(Excerpts from a dataset)
/-! ### hostSeesIrq -/

@[simp] theorem hostSeesIrq_busy (s : State) : (hostSeesIrq s).busy = s.busy := by
  unfold hostSeesIrq; split
  · exact seeCompletion_busy s
  · rfl
@[simp] theorem hostSeesIrq_cubeReady (s : State) : (hostSeesIrq s).cubeReady = s.cubeReady := by
  unfold hostSeesIrq; split
  · exact seeCompletion_cubeReady s
  · rfl
@[simp] theorem hostSeesIrq_err (s : State) : (hostSeesIrq s).err = s.err := by
  unfold hostSeesIrq; split
  · exact seeCompletion_err s
  · rfl
@[simp] theorem hostSeesIrq_done (s : State) : (hostSeesIrq s).done = s.done := by
  unfold hostSeesIrq; split
  · exact seeCompletion_done s
  · rfl
@[simp] theorem hostSeesIrq_doneIe (s : State) : (hostSeesIrq s).doneIe = s.doneIe := by
  unfold hostSeesIrq; split
  · exact seeCompletion_doneIe s
  · rfl
@[simp] theorem hostSeesIrq_errIe (s : State) : (hostSeesIrq s).errIe = s.errIe := by
  unfold hostSeesIrq; split
  · exact seeCompletion_errIe s
  · rfl
@[simp] theorem hostSeesIrq_cfg (s : State) : (hostSeesIrq s).cfg = s.cfg := by
  unfold hostSeesIrq; split
  · exact seeCompletion_cfg s
  · rfl
@[simp] theorem hostSeesIrq_width (s : State) : (hostSeesIrq s).width = s.width := by
  unfold hostSeesIrq; split
  · exact seeCompletion_width s
  · rfl
@[simp] theorem hostSeesIrq_height (s : State) : (hostSeesIrq s).height = s.height := by
  unfold hostSeesIrq; split
  · exact seeCompletion_height s
  · rfl
@[simp] theorem hostSeesIrq_srcBase (s : State) : (hostSeesIrq s).srcBase = s.srcBase := by
  unfold hostSeesIrq; split
  · exact seeCompletion_srcBase s
  · rfl
@[simp] theorem hostSeesIrq_srcStride (s : State) : (hostSeesIrq s).srcStride = s.srcStride := by
  unfold hostSeesIrq; split
  · exact seeCompletion_srcStride s
  · rfl
@[simp] theorem hostSeesIrq_dstBase (s : State) : (hostSeesIrq s).dstBase = s.dstBase := by
  unfold hostSeesIrq; split
  · exact seeCompletion_dstBase s
  · rfl
@[simp] theorem hostSeesIrq_dstStride (s : State) : (hostSeesIrq s).dstStride = s.dstStride := by
  unfold hostSeesIrq; split
  · exact seeCompletion_dstStride s
  · rfl
@[simp] theorem hostSeesIrq_clutIndex (s : State) : (hostSeesIrq s).clutIndex = s.clutIndex := by
  unfold hostSeesIrq; split
  · exact seeCompletion_clutIndex s
  · rfl
@[simp] theorem hostSeesIrq_cubeIndex (s : State) : (hostSeesIrq s).cubeIndex = s.cubeIndex := by
  unfold hostSeesIrq; split
  · exact seeCompletion_cubeIndex s
  · rfl
@[simp] theorem hostSeesIrq_clut (s : State) : (hostSeesIrq s).clut = s.clut := by
  unfold hostSeesIrq; split
  · exact seeCompletion_clut s
  · rfl
@[simp] theorem hostSeesIrq_cube (s : State) : (hostSeesIrq s).cube = s.cube := by
  unfold hostSeesIrq; split
  · exact seeCompletion_cube s
  · rfl
@[simp] theorem hostSeesIrq_curX (s : State) : (hostSeesIrq s).curX = s.curX := by
  unfold hostSeesIrq; split
  · exact seeCompletion_curX s
  · rfl
@[simp] theorem hostSeesIrq_curY (s : State) : (hostSeesIrq s).curY = s.curY := by
  unfold hostSeesIrq; split
  · exact seeCompletion_curY s
  · rfl
@[simp] theorem hostSeesIrq_inplace (s : State) : (hostSeesIrq s).inplace = s.inplace := by
  unfold hostSeesIrq; split
  · exact seeCompletion_inplace s
  · rfl
@[simp] theorem hostSeesIrq_mem (s : State) : (hostSeesIrq s).mem = s.mem := by
  unfold hostSeesIrq; split
  · exact seeCompletion_mem s
  · rfl
@[simp] theorem hostSeesIrq_holes (s : State) : (hostSeesIrq s).holes = s.holes := by
  unfold hostSeesIrq; split
  · exact seeCompletion_holes s
  · rfl
@[simp] theorem hostSeesIrq_races (s : State) : (hostSeesIrq s).races = s.races := by
  unfold hostSeesIrq; split
  · exact seeCompletion_races s
  · rfl
@[simp] theorem hostSeesIrq_irqRose (s : State) : (hostSeesIrq s).irqRose = s.irqRose := by
  unfold hostSeesIrq; split
  · exact seeCompletion_irqRose s
  · rfl
@[simp] theorem hostSeesIrq_reply (s : State) : (hostSeesIrq s).reply = s.reply := by
  unfold hostSeesIrq; split
  · exact seeCompletion_reply s
  · rfl
@[simp] theorem hostSeesIrq_inbox (s : State) : (hostSeesIrq s).inbox = s.inbox := by
  unfold hostSeesIrq; split
  · exact seeCompletion_inbox s
  · rfl

/-! ### advanceCursor -/

@[simp] theorem advanceCursor_cubeReady (s : State) : (advanceCursor s).cubeReady = s.cubeReady := by
  unfold advanceCursor; repeat' split
  all_goals rfl
@[simp] theorem advanceCursor_err (s : State) : (advanceCursor s).err = s.err := by
  unfold advanceCursor; repeat' split
  all_goals rfl
@[simp] theorem advanceCursor_doneIe (s : State) : (advanceCursor s).doneIe = s.doneIe := by
  unfold advanceCursor; repeat' split
  all_goals rfl
@[simp] theorem advanceCursor_errIe (s : State) : (advanceCursor s).errIe = s.errIe := by
  unfold advanceCursor; repeat' split
  all_goals rfl
@[simp] theorem advanceCursor_cfg (s : State) : (advanceCursor s).cfg = s.cfg := by
  unfold advanceCursor; repeat' split
  all_goals rfl
@[simp] theorem advanceCursor_width (s : State) : (advanceCursor s).width = s.width := by
  unfold advanceCursor; repeat' split
  all_goals rfl
@[simp] theorem advanceCursor_height (s : State) : (advanceCursor s).height = s.height := by
  unfold advanceCursor; repeat' split
  all_goals rfl
@[simp] theorem advanceCursor_srcBase (s : State) : (advanceCursor s).srcBase = s.srcBase := by
  unfold advanceCursor; repeat' split
  all_goals rfl
@[simp] theorem advanceCursor_srcStride (s : State) : (advanceCursor s).srcStride = s.srcStride := by
  unfold advanceCursor; repeat' split
  all_goals rfl
@[simp] theorem advanceCursor_dstBase (s : State) : (advanceCursor s).dstBase = s.dstBase := by
  unfold advanceCursor; repeat' split
  all_goals rfl
@[simp] theorem advanceCursor_dstStride (s : State) : (advanceCursor s).dstStride = s.dstStride := by
  unfold advanceCursor; repeat' split
  all_goals rfl
@[simp] theorem advanceCursor_clutIndex (s : State) : (advanceCursor s).clutIndex = s.clutIndex := by
  unfold advanceCursor; repeat' split
  all_goals rfl
@[simp] theorem advanceCursor_cubeIndex (s : State) : (advanceCursor s).cubeIndex = s.cubeIndex := by
  unfold advanceCursor; repeat' split
  all_goals rfl
@[simp] theorem advanceCursor_clut (s : State) : (advanceCursor s).clut = s.clut := by
  unfold advanceCursor; repeat' split
  all_goals rfl
@[simp] theorem advanceCursor_cube (s : State) : (advanceCursor s).cube = s.cube := by
  unfold advanceCursor; repeat' split
  all_goals rfl
@[simp] theorem advanceCursor_inplace (s : State) : (advanceCursor s).inplace = s.inplace := by
  unfold advanceCursor; repeat' split
  all_goals rfl
@[simp] theorem advanceCursor_mem (s : State) : (advanceCursor s).mem = s.mem := by
  unfold advanceCursor; repeat' split
  all_goals rfl
@[simp] theorem advanceCursor_holes (s : State) : (advanceCursor s).holes = s.holes := by
  unfold advanceCursor; repeat' split
  all_goals rfl
@[simp] theorem advanceCursor_stale (s : State) : (advanceCursor s).stale = s.stale := by
  unfold advanceCursor; repeat' split
  all_goals rfl
@[simp] theorem advanceCursor_races (s : State) : (advanceCursor s).races = s.races := by
  unfold advanceCursor; repeat' split
  all_goals rfl
@[simp] theorem advanceCursor_irqRose (s : State) : (advanceCursor s).irqRose = s.irqRose := by
  unfold advanceCursor; repeat' split
  all_goals rfl
@[simp] theorem advanceCursor_reply (s : State) : (advanceCursor s).reply = s.reply := by
  unfold advanceCursor; repeat' split
  all_goals rfl
@[simp] theorem advanceCursor_inbox (s : State) : (advanceCursor s).inbox = s.inbox := by
  unfold advanceCursor; repeat' split
  all_goals rfl

/-! ### seeCompletion, by BUSY -/

theorem seeCompletion_of_busy (s : State) (h : s.busy = true) : seeCompletion s = s := by
  simp [seeCompletion, h]

theorem seeCompletion_of_idle (s : State) (h : s.busy = false) : seeCompletion s = { s with stale := [] } := by
  simp [seeCompletion, h]

end Sys2Proof.Machine
end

Task to complete
Please reproduce, exactly as they appear above, the lines from the line containing "(hostSeesIrq s).srcBase = s.srcBase := by" up to and including the line containing "exact seeCompletion_holes s".

Expected answer
@[simp] theorem hostSeesIrq_srcBase (s : State) : (hostSeesIrq s).srcBase = s.srcBase := by
  unfold hostSeesIrq; split
  · exact seeCompletion_srcBase s
  · rfl
@[simp] theorem hostSeesIrq_srcStride (s : State) : (hostSeesIrq s).srcStride = s.srcStride := by
  unfold hostSeesIrq; split
  · exact seeCompletion_srcStride s
  · rfl
@[simp] theorem hostSeesIrq_dstBase (s : State) : (hostSeesIrq s).dstBase = s.dstBase := by
  unfold hostSeesIrq; split
  · exact seeCompletion_dstBase s
  · rfl
@[simp] theorem hostSeesIrq_dstStride (s : State) : (hostSeesIrq s).dstStride = s.dstStride := by
  unfold hostSeesIrq; split
  · exact seeCompletion_dstStride s
  · rfl
@[simp] theorem hostSeesIrq_clutIndex (s : State) : (hostSeesIrq s).clutIndex = s.clutIndex := by
  unfold hostSeesIrq; split
  · exact seeCompletion_clutIndex s
  · rfl
@[simp] theorem hostSeesIrq_cubeIndex (s : State) : (hostSeesIrq s).cubeIndex = s.cubeIndex := by
  unfold hostSeesIrq; split
  · exact seeCompletion_cubeIndex s
  · rfl
@[simp] theorem hostSeesIrq_clut (s : State) : (hostSeesIrq s).clut = s.clut := by
  unfold hostSeesIrq; split
  · exact seeCompletion_clut s
  · rfl
@[simp] theorem hostSeesIrq_cube (s : State) : (hostSeesIrq s).cube = s.cube := by
  unfold hostSeesIrq; split
  · exact seeCompletion_cube s
  · rfl
@[simp] theorem hostSeesIrq_curX (s : State) : (hostSeesIrq s).curX = s.curX := by
  unfold hostSeesIrq; split
  · exact seeCompletion_curX s
  · rfl
@[simp] theorem hostSeesIrq_curY (s : State) : (hostSeesIrq s).curY = s.curY := by
  unfold hostSeesIrq; split
  · exact seeCompletion_curY s
  · rfl
@[simp] theorem hostSeesIrq_inplace (s : State) : (hostSeesIrq s).inplace = s.inplace := by
  unfold hostSeesIrq; split
  · exact seeCompletion_inplace s
  · rfl
@[simp] theorem hostSeesIrq_mem (s : State) : (hostSeesIrq s).mem = s.mem := by
  unfold hostSeesIrq; split
  · exact seeCompletion_mem s
  · rfl
@[simp] theorem hostSeesIrq_holes (s : State) : (hostSeesIrq s).holes = s.holes := by
  unfold hostSeesIrq; split
  · exact seeCompletion_holes s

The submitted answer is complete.